Problem to solve =
Find the line with "(¬good → exec" and the line with "exec (.registerWrite (.auditFn" in the entries below; output exactly those two lines, every line between them, and no others.
**** Data extracts ****
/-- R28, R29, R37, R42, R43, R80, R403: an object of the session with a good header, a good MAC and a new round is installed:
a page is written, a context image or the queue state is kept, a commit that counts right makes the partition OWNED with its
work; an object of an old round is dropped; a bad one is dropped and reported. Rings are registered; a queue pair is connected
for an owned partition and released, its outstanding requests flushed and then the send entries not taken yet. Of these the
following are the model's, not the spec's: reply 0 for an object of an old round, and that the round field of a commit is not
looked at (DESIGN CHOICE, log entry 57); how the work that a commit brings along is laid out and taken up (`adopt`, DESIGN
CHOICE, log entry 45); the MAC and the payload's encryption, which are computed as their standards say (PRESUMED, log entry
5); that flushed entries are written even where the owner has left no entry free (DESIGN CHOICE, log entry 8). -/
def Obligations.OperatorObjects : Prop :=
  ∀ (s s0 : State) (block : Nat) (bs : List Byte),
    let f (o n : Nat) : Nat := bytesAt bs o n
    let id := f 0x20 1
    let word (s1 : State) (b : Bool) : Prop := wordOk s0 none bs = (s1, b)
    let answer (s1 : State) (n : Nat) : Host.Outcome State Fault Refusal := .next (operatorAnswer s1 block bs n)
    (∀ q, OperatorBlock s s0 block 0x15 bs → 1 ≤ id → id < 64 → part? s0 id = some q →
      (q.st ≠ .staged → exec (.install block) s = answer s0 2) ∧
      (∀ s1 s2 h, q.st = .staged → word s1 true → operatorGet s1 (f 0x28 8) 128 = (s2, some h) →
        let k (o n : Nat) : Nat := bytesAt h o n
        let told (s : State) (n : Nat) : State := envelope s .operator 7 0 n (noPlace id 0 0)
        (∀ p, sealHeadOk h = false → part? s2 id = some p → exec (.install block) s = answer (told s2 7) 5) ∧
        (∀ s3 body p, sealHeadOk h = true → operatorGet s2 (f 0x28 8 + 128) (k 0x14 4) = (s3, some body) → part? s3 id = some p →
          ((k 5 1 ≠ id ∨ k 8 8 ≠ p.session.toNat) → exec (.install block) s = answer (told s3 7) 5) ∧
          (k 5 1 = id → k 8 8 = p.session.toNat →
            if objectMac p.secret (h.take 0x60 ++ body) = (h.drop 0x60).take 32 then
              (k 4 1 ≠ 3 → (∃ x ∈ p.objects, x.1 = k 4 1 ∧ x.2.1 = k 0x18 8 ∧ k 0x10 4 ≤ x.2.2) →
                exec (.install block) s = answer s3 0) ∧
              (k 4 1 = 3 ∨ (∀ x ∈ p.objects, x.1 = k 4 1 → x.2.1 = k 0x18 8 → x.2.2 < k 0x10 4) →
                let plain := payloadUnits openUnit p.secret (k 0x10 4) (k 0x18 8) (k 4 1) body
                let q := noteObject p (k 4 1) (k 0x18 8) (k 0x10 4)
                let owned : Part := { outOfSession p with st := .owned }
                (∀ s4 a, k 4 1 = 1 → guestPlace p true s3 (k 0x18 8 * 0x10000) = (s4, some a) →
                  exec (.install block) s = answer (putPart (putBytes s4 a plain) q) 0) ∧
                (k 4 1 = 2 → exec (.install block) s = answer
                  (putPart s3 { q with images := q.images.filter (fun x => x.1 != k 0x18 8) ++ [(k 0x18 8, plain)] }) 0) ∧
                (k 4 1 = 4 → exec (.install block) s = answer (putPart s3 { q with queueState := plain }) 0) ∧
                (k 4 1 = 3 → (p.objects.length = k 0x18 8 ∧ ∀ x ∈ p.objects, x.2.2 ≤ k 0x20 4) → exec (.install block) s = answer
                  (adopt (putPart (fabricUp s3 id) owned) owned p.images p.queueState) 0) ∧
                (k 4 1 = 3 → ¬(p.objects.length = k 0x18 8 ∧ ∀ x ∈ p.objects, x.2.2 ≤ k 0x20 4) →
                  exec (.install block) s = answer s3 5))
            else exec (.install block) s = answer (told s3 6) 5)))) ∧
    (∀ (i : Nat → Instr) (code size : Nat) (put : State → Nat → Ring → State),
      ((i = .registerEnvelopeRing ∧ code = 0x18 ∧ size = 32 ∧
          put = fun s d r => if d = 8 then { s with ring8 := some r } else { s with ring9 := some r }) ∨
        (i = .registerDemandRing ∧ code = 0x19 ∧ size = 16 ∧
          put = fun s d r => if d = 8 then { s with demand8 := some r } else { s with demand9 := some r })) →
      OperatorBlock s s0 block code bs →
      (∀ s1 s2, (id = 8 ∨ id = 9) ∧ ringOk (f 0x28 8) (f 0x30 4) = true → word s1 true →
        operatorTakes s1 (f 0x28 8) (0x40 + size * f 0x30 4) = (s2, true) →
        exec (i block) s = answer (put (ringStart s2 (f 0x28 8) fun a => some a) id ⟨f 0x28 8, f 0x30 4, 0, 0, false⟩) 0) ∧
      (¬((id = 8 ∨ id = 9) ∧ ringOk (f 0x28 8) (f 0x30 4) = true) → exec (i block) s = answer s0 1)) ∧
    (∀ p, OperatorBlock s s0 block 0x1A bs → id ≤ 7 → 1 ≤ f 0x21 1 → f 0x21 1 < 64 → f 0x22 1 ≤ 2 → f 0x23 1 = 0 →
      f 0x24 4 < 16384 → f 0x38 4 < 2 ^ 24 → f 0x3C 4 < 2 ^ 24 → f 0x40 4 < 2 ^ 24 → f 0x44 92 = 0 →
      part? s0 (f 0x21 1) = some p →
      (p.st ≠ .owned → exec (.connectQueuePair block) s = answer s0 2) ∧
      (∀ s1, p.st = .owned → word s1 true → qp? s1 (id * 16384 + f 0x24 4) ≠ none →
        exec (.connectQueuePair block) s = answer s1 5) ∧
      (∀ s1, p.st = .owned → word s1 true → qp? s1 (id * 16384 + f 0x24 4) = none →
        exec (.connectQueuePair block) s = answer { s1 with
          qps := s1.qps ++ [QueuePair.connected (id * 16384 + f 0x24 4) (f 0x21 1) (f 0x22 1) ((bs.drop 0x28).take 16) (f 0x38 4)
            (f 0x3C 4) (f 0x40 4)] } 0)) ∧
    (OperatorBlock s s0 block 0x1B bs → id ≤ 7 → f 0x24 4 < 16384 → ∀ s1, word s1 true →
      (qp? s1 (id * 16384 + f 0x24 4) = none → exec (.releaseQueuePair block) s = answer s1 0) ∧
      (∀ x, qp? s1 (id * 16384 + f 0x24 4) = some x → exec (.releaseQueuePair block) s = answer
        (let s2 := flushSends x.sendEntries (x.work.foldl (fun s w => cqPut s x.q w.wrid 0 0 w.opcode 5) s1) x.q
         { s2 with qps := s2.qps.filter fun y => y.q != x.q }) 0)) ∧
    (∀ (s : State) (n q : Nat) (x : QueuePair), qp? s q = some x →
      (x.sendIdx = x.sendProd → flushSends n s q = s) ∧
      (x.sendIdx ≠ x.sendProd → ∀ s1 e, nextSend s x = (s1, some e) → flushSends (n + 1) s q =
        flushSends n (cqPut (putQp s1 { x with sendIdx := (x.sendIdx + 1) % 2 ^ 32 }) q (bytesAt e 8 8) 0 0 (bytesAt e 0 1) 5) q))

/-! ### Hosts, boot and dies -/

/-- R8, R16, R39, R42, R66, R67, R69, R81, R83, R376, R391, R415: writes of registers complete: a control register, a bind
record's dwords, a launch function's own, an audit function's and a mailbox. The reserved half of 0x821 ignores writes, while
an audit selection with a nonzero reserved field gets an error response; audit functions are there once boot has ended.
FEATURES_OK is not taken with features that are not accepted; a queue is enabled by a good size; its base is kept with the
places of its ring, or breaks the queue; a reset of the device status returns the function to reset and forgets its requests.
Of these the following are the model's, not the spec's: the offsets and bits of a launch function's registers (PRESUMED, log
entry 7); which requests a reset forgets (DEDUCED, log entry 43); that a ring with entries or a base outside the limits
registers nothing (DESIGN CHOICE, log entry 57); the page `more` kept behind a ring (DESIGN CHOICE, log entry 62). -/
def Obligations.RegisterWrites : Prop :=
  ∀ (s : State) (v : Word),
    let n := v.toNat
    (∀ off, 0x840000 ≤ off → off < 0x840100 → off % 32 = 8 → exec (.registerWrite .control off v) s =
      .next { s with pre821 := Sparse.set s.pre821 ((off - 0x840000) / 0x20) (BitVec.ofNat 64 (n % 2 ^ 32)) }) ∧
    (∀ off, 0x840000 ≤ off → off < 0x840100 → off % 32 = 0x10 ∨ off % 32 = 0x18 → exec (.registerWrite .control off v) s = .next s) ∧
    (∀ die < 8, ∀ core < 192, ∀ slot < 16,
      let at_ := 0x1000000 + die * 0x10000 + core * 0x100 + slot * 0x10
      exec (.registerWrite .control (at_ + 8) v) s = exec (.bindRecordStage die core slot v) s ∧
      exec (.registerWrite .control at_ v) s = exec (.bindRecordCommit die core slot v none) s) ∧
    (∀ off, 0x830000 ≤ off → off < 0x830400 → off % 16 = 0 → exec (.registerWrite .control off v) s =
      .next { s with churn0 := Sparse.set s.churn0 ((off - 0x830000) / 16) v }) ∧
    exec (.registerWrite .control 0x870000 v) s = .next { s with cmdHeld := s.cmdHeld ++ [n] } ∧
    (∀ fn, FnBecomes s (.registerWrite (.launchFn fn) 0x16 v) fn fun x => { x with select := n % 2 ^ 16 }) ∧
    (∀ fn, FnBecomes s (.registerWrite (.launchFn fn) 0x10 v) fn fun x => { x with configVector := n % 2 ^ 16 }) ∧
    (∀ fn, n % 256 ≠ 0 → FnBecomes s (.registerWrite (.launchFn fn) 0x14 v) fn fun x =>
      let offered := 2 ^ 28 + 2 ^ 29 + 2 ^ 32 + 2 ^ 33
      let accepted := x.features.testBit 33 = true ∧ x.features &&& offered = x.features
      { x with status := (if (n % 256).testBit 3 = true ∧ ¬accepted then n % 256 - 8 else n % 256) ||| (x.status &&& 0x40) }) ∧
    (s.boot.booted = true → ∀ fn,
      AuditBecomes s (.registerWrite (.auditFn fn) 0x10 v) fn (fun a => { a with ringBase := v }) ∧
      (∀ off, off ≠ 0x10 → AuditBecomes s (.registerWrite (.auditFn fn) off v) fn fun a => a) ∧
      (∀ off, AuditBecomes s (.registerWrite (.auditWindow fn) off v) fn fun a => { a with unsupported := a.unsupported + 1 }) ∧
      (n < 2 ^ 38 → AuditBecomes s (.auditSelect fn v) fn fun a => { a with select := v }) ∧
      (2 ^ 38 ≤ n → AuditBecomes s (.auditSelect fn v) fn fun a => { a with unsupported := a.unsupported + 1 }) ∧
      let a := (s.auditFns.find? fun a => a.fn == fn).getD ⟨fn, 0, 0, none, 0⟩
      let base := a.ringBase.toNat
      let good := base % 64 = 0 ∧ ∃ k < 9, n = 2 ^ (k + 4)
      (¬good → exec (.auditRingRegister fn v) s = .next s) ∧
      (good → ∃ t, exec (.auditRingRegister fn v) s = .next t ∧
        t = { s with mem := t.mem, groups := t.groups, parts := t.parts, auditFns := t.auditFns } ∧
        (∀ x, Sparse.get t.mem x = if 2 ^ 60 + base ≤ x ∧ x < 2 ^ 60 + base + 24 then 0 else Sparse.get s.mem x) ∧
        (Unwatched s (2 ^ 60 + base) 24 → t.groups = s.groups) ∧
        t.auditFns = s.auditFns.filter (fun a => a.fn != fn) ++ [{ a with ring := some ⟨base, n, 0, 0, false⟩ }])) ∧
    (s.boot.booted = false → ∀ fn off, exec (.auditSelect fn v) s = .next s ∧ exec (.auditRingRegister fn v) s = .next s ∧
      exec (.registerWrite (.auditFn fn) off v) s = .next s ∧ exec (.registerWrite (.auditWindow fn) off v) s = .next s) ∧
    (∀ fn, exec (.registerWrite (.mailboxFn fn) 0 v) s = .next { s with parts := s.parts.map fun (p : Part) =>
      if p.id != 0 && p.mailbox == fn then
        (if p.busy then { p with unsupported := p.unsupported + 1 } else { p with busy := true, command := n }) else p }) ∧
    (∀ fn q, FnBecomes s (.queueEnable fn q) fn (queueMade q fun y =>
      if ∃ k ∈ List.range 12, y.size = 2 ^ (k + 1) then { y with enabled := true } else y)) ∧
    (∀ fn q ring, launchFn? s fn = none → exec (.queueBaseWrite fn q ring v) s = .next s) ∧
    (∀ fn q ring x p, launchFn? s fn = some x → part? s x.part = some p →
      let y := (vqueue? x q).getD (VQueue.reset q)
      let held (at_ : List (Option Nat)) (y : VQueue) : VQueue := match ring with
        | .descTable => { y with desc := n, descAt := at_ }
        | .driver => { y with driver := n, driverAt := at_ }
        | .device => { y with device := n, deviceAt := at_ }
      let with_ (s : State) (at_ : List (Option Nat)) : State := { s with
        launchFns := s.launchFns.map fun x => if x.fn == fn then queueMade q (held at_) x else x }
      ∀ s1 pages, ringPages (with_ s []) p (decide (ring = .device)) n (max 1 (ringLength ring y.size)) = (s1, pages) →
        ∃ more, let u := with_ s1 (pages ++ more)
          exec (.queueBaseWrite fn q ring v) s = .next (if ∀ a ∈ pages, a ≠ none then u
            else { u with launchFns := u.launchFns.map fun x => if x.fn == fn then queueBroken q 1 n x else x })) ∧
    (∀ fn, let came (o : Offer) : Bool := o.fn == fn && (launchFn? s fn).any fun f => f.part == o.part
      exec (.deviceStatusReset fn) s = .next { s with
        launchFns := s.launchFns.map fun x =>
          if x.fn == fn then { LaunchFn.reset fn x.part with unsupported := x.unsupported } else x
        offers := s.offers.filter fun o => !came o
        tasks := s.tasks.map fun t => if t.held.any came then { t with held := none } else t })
****
Your response =
      (¬good → exec (.auditRingRegister fn v) s = .next s) ∧
      (good → ∃ t, exec (.auditRingRegister fn v) s = .next t ∧
        t = { s with mem := t.mem, groups := t.groups, parts := t.parts, auditFns := t.auditFns } ∧
        (∀ x, Sparse.get t.mem x = if 2 ^ 60 + base ≤ x ∧ x < 2 ^ 60 + base + 24 then 0 else Sparse.get s.mem x) ∧
        (Unwatched s (2 ^ 60 + base) 24 → t.groups = s.groups) ∧
        t.auditFns = s.auditFns.filter (fun a => a.fn != fn) ++ [{ a with ring := some ⟨base, n, 0, 0, false⟩ }])) ∧
    (s.boot.booted = false → ∀ fn off, exec (.auditSelect fn v) s = .next s ∧ exec (.auditRingRegister fn v) s = .next s ∧
      exec (.registerWrite (.auditFn fn) off v) s = .next s ∧ exec (.registerWrite (.auditWindow fn) off v) s = .next s) ∧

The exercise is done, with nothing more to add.